The problem:
Reproduce this listing in full.

Records for the exercise:
········

-- ==== Sys2Proof/Machine/State.lean ====
section
/-! DEFINITION. The state of the core (10_state.md), of the host agent and of the schedule, as plain data, and its value after
reset. INVENTORY.md's '## State' lists every field with its rule. -/

namespace Sys2Proof.Machine

open Sys2Proof

/-- The states of an engine's state machine (R40, R41, R148, R190). -/
inductive Phase where
  | idle
  | load
  | sched
  | round
  | add
  deriving DecidableEq, Repr

/-- `mode1` and `mode2` (R40, R41): SINGLE stops after one block, ALL goes on to the last block. -/
inductive RunMode where
  | single
  | all
  deriving DecidableEq, Repr

/-- The SHA-1 working registers `a1 .. e1` (R40). -/
structure Work1 where
  a : Word
  b : Word
  c : Word
  d : Word
  e : Word
  deriving DecidableEq, Repr

/-- The SHA-256 working registers `a2 .. h2` (R41). -/
structure Work2 where
  a : Word
  b : Word
  c : Word
  d : Word
  e : Word
  f : Word
  g : Word
  h : Word
  deriving DecidableEq, Repr

/-- The state of the SHA-1 engine: the private state of R40 and the host-visible H1, BLK1, NBLK1 and DONE1. -/
structure Sha1Engine where
  /-- `st1`. -/
  st : Phase
  /-- `t1`; its used range is 0..79 (R40, R21; log 10). -/
  t : Fin 80
  /-- `mode1`. -/
  mode : RunMode
  /-- `L1`, the latched length in bytes. -/
  len : Word
  /-- `W1[0..79]`. -/
  w : Vector Word 80
  /-- `a1 .. e1`. -/
  work : Work1
  /-- `H1[0..4]` (R33). -/
  h : Vector Word 5
  /-- `BLK1` (R37). -/
  blk : Word
  /-- `NBLK1` (R37). -/
  nblk : Word
  /-- `DONE1` (R29). -/
  done : Bool
  deriving DecidableEq, Repr

/-- The state of the SHA-256 engine: the private state of R41 and the host-visible H2, BLK2, NBLK2 and DONE2. -/
structure Sha256Engine where
  /-- `st2`. -/
  st : Phase
  /-- `t2`, 6 bits. -/
  t : Fin 64
  /-- `mode2`. -/
  mode : RunMode
  /-- `L2`, the latched length in bytes. -/
  len : Word
  /-- `W2[0..63]`. -/
  w : Vector Word 64
  /-- `a2 .. h2`. -/
  work : Work2
  /-- `H2[0..7]` (R34). -/
  h : Vector Word 8
  /-- `BLK2` (R37). -/
  blk : Word
  /-- `NBLK2` (R37). -/
  nblk : Word
  /-- `DONE2` (R29). -/
  done : Bool
  deriving DecidableEq, Repr

/-- A written byte of the message buffer is a cell, its key the byte's bus address; an address with no cell is unwritten (R43;
log 9). -/
abbrev Memory := List Host.Cell

/-- The canonical form of a memory: addresses strictly rising. An unlisted address holds no value, so no entry can equal it. -/
abbrev Memory.wf (m : Memory) : Prop := m.Pairwise (fun x y => x.1 < y.1)

/-- The named registers of the map of R25. -/
inductive Reg where
  | cmd
  | status
  | len
  | ua
  | uy
  | ub (k : Fin 4)
  | h1 (k : Fin 5)
  | h2 (k : Fin 8)
  | blk1
  | nblk1
  | blk2
  | nblk2
  | dout1 (k : Fin 20)
  | dout2 (k : Fin 32)
  deriving DecidableEq, Repr

/-- The four error bits of R221. -/
inductive ErrorBit where
  | ill
  | busy
  | seq
  | len
  deriving DecidableEq, Repr

/-- A host bus access (R60): its byte address, its width in bytes and, for a write, the data. -/
inductive Access where
  | read (addr : Word) (width : Nat)
  | write (addr : Word) (width : Nat) (value : Word)
  deriving DecidableEq, Repr

/-- The response to an access (R60): OKAY, with the data of a read, or BUS_ERROR, recorded with the access (R64). -/
inductive Response where
  /-- No access has been made yet. -/
  | none
  /-- OKAY to a write. -/
  | okay
  /-- OKAY to a read that returned `value`. -/
  | data (value : Word)
  /-- BUS_ERROR. -/
  | busError (access : Access)
  deriving DecidableEq, Repr

/-- What the host does next (R88, R238). -/
inductive HostOp where
  /-- One bus access. -/
  | access (a : Access)
  /-- BNZ (R88): read `reg` and go to statement `target` if `(value & mask) != 0`. -/
  | bnz (target : Nat) (reg : Reg) (mask : Word)
  /-- Assert the reset input (R238, R250). -/
  | reset
  deriving DecidableEq, Repr

/-- The state of the machine. -/
structure State where
  /-- UA (R25). -/
  ua : Word
  /-- UY (R25). -/
  uy : Word
  /-- UB0, bits [7:0]; the others are RAZ/WI (R25). -/
  ub0 : Byte
  /-- UB1. -/
  ub1 : Byte
  /-- UB2. -/
  ub2 : Byte
  /-- UB3. -/
  ub3 : Byte
  /-- LEN (R32). -/
  len : Word
  /-- STATUS[11:8]: bit 0 is ERR_ILL, 1 ERR_BUSY, 2 ERR_SEQ, 3 ERR_LEN (R27; log 12). -/
  err : BitVec 4
  /-- The message buffer (R43). -/
  mem : Memory
  /-- The SHA-1 engine. -/
  sha1 : Sha1Engine
  /-- The SHA-256 engine. -/
  sha256 : Sha256Engine
  /-- The host's program (R88; log 7). -/
  prog : List HostOp
  /-- The index of the host's next statement (log 7). -/
  hpc : Nat
  /-- The response to the host's last access (R60, R64; log 7). -/
  resp : Response
  /-- Who has the next turns (R70, R237; log 6). -/
  sched : List Agent
  /-- How often a free stretch of turns was drawn (log 6). -/
  rounds : Nat
  /-- How many free data values were drawn (log 4). -/
  draws : Nat
  deriving DecidableEq, Repr

/-- Why a step stops. -/
inductive Fault where
  /-- `UnwrittenMessageByte(i)` (R66, U2): raised by an engine's LOAD step that reads byte `i` of the message, below its latched
  length, which the host never wrote. Safe: the hardware goes on with some value, so a claim is only lost. -/
  | unwrittenMessageByte (i : Nat)
  deriving DecidableEq, Repr

/-- Why an instruction has no meaning. -/
inductive Refusal where
  /-- Raised by an arm of `exec` whose instruction has no meaning yet. Safe. No arm raises it now. -/
  | notModelled (mnemonic : String)
  deriving DecidableEq, Repr

/-- The SHA-1 engine after reset (R40, R250). R40 leaves W1 and a1..e1 unspecified; 0 is the model's own choice (DESIGN CHOICE,
log 2). -/
def Sha1Engine.reset : Sha1Engine where
  st := .idle
  t := 0
  mode := .single
  len := 0
  w := Vector.replicate 80 0
  work := ⟨0, 0, 0, 0, 0⟩
  h := Vector.replicate 5 0
  blk := 0
  nblk := 0
  done := false

/-- The SHA-256 engine after reset (R41, R250). R41 leaves W2 and a2..h2 unspecified; 0 is the model's own choice (DESIGN CHOICE,
log 2). -/
def Sha256Engine.reset : Sha256Engine where
  st := .idle
  t := 0
  mode := .single
  len := 0
  w := Vector.replicate 64 0
  work := ⟨0, 0, 0, 0, 0, 0, 0, 0⟩
  h := Vector.replicate 8 0
  blk := 0
  nblk := 0
  done := false

/-- The machine right after reset (R250, R252, R253): every register 0, the engines IDLE, every message byte unwritten. The
host's program is empty and no turn is scheduled (DESIGN CHOICE, logs 6 and 7). -/
def State.reset : State where
  ua := 0
  uy := 0
  ub0 := 0
  ub1 := 0
  ub2 := 0
  ub3 := 0
  len := 0
  err := 0
  mem := []
  sha1 := Sha1Engine.reset
  sha256 := Sha256Engine.reset
  prog := []
  hpc := 0
  resp := .none
  sched := []
  rounds := 0
  draws := 0

end Sys2Proof.Machine
end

········

Answer section:
-- ==== Sys2Proof/Machine/State.lean ====
section
/-! DEFINITION. The state of the core (10_state.md), of the host agent and of the schedule, as plain data, and its value after
reset. INVENTORY.md's '## State' lists every field with its rule. -/

namespace Sys2Proof.Machine

open Sys2Proof

/-- The states of an engine's state machine (R40, R41, R148, R190). -/
inductive Phase where
  | idle
  | load
  | sched
  | round
  | add
  deriving DecidableEq, Repr

/-- `mode1` and `mode2` (R40, R41): SINGLE stops after one block, ALL goes on to the last block. -/
inductive RunMode where
  | single
  | all
  deriving DecidableEq, Repr

/-- The SHA-1 working registers `a1 .. e1` (R40). -/
structure Work1 where
  a : Word
  b : Word
  c : Word
  d : Word
  e : Word
  deriving DecidableEq, Repr

/-- The SHA-256 working registers `a2 .. h2` (R41). -/
structure Work2 where
  a : Word
  b : Word
  c : Word
  d : Word
  e : Word
  f : Word
  g : Word
  h : Word
  deriving DecidableEq, Repr

/-- The state of the SHA-1 engine: the private state of R40 and the host-visible H1, BLK1, NBLK1 and DONE1. -/
structure Sha1Engine where
  /-- `st1`. -/
  st : Phase
  /-- `t1`; its used range is 0..79 (R40, R21; log 10). -/
  t : Fin 80
  /-- `mode1`. -/
  mode : RunMode
  /-- `L1`, the latched length in bytes. -/
  len : Word
  /-- `W1[0..79]`. -/
  w : Vector Word 80
  /-- `a1 .. e1`. -/
  work : Work1
  /-- `H1[0..4]` (R33). -/
  h : Vector Word 5
  /-- `BLK1` (R37). -/
  blk : Word
  /-- `NBLK1` (R37). -/
  nblk : Word
  /-- `DONE1` (R29). -/
  done : Bool
  deriving DecidableEq, Repr

/-- The state of the SHA-256 engine: the private state of R41 and the host-visible H2, BLK2, NBLK2 and DONE2. -/
structure Sha256Engine where
  /-- `st2`. -/
  st : Phase
  /-- `t2`, 6 bits. -/
  t : Fin 64
  /-- `mode2`. -/
  mode : RunMode
  /-- `L2`, the latched length in bytes. -/
  len : Word
  /-- `W2[0..63]`. -/
  w : Vector Word 64
  /-- `a2 .. h2`. -/
  work : Work2
  /-- `H2[0..7]` (R34). -/
  h : Vector Word 8
  /-- `BLK2` (R37). -/
  blk : Word
  /-- `NBLK2` (R37). -/
  nblk : Word
  /-- `DONE2` (R29). -/
  done : Bool
  deriving DecidableEq, Repr

/-- A written byte of the message buffer is a cell, its key the byte's bus address; an address with no cell is unwritten (R43;
log 9). -/
abbrev Memory := List Host.Cell

/-- The canonical form of a memory: addresses strictly rising. An unlisted address holds no value, so no entry can equal it. -/
abbrev Memory.wf (m : Memory) : Prop := m.Pairwise (fun x y => x.1 < y.1)

/-- The named registers of the map of R25. -/
inductive Reg where
  | cmd
  | status
  | len
  | ua
  | uy
  | ub (k : Fin 4)
  | h1 (k : Fin 5)
  | h2 (k : Fin 8)
  | blk1
  | nblk1
  | blk2
  | nblk2
  | dout1 (k : Fin 20)
  | dout2 (k : Fin 32)
  deriving DecidableEq, Repr

/-- The four error bits of R221. -/
inductive ErrorBit where
  | ill
  | busy
  | seq
  | len
  deriving DecidableEq, Repr

/-- A host bus access (R60): its byte address, its width in bytes and, for a write, the data. -/
inductive Access where
  | read (addr : Word) (width : Nat)
  | write (addr : Word) (width : Nat) (value : Word)
  deriving DecidableEq, Repr

/-- The response to an access (R60): OKAY, with the data of a read, or BUS_ERROR, recorded with the access (R64). -/
inductive Response where
  /-- No access has been made yet. -/
  | none
  /-- OKAY to a write. -/
  | okay
  /-- OKAY to a read that returned `value`. -/
  | data (value : Word)
  /-- BUS_ERROR. -/
  | busError (access : Access)
  deriving DecidableEq, Repr

/-- What the host does next (R88, R238). -/
inductive HostOp where
  /-- One bus access. -/
  | access (a : Access)
  /-- BNZ (R88): read `reg` and go to statement `target` if `(value & mask) != 0`. -/
  | bnz (target : Nat) (reg : Reg) (mask : Word)
  /-- Assert the reset input (R238, R250). -/
  | reset
  deriving DecidableEq, Repr

/-- The state of the machine. -/
structure State where
  /-- UA (R25). -/
  ua : Word
  /-- UY (R25). -/
  uy : Word
  /-- UB0, bits [7:0]; the others are RAZ/WI (R25). -/
  ub0 : Byte
  /-- UB1. -/
  ub1 : Byte
  /-- UB2. -/
  ub2 : Byte
  /-- UB3. -/
  ub3 : Byte
  /-- LEN (R32). -/
  len : Word
  /-- STATUS[11:8]: bit 0 is ERR_ILL, 1 ERR_BUSY, 2 ERR_SEQ, 3 ERR_LEN (R27; log 12). -/
  err : BitVec 4
  /-- The message buffer (R43). -/
  mem : Memory
  /-- The SHA-1 engine. -/
  sha1 : Sha1Engine
  /-- The SHA-256 engine. -/
  sha256 : Sha256Engine
  /-- The host's program (R88; log 7). -/
  prog : List HostOp
  /-- The index of the host's next statement (log 7). -/
  hpc : Nat
  /-- The response to the host's last access (R60, R64; log 7). -/
  resp : Response
  /-- Who has the next turns (R70, R237; log 6). -/
  sched : List Agent
  /-- How often a free stretch of turns was drawn (log 6). -/
  rounds : Nat
  /-- How many free data values were drawn (log 4). -/
  draws : Nat
  deriving DecidableEq, Repr

/-- Why a step stops. -/
inductive Fault where
  /-- `UnwrittenMessageByte(i)` (R66, U2): raised by an engine's LOAD step that reads byte `i` of the message, below its latched
  length, which the host never wrote. Safe: the hardware goes on with some value, so a claim is only lost. -/
  | unwrittenMessageByte (i : Nat)
  deriving DecidableEq, Repr

/-- Why an instruction has no meaning. -/
inductive Refusal where
  /-- Raised by an arm of `exec` whose instruction has no meaning yet. Safe. No arm raises it now. -/
  | notModelled (mnemonic : String)
  deriving DecidableEq, Repr

/-- The SHA-1 engine after reset (R40, R250). R40 leaves W1 and a1..e1 unspecified; 0 is the model's own choice (DESIGN CHOICE,
log 2). -/
def Sha1Engine.reset : Sha1Engine where
  st := .idle
  t := 0
  mode := .single
  len := 0
  w := Vector.replicate 80 0
  work := ⟨0, 0, 0, 0, 0⟩
  h := Vector.replicate 5 0
  blk := 0
  nblk := 0
  done := false

/-- The SHA-256 engine after reset (R41, R250). R41 leaves W2 and a2..h2 unspecified; 0 is the model's own choice (DESIGN CHOICE,
log 2). -/
def Sha256Engine.reset : Sha256Engine where
  st := .idle
  t := 0
  mode := .single
  len := 0
  w := Vector.replicate 64 0
  work := ⟨0, 0, 0, 0, 0, 0, 0, 0⟩
  h := Vector.replicate 8 0
  blk := 0
  nblk := 0
  done := false

/-- The machine right after reset (R250, R252, R253): every register 0, the engines IDLE, every message byte unwritten. The
host's program is empty and no turn is scheduled (DESIGN CHOICE, logs 6 and 7). -/
def State.reset : State where
  ua := 0
  uy := 0
  ub0 := 0
  ub1 := 0
  ub2 := 0
  ub3 := 0
  len := 0
  err := 0
  mem := []
  sha1 := Sha1Engine.reset
  sha256 := Sha256Engine.reset
  prog := []
  hpc := 0
  resp := .none
  sched := []
  rounds := 0
  draws := 0

end Sys2Proof.Machine
end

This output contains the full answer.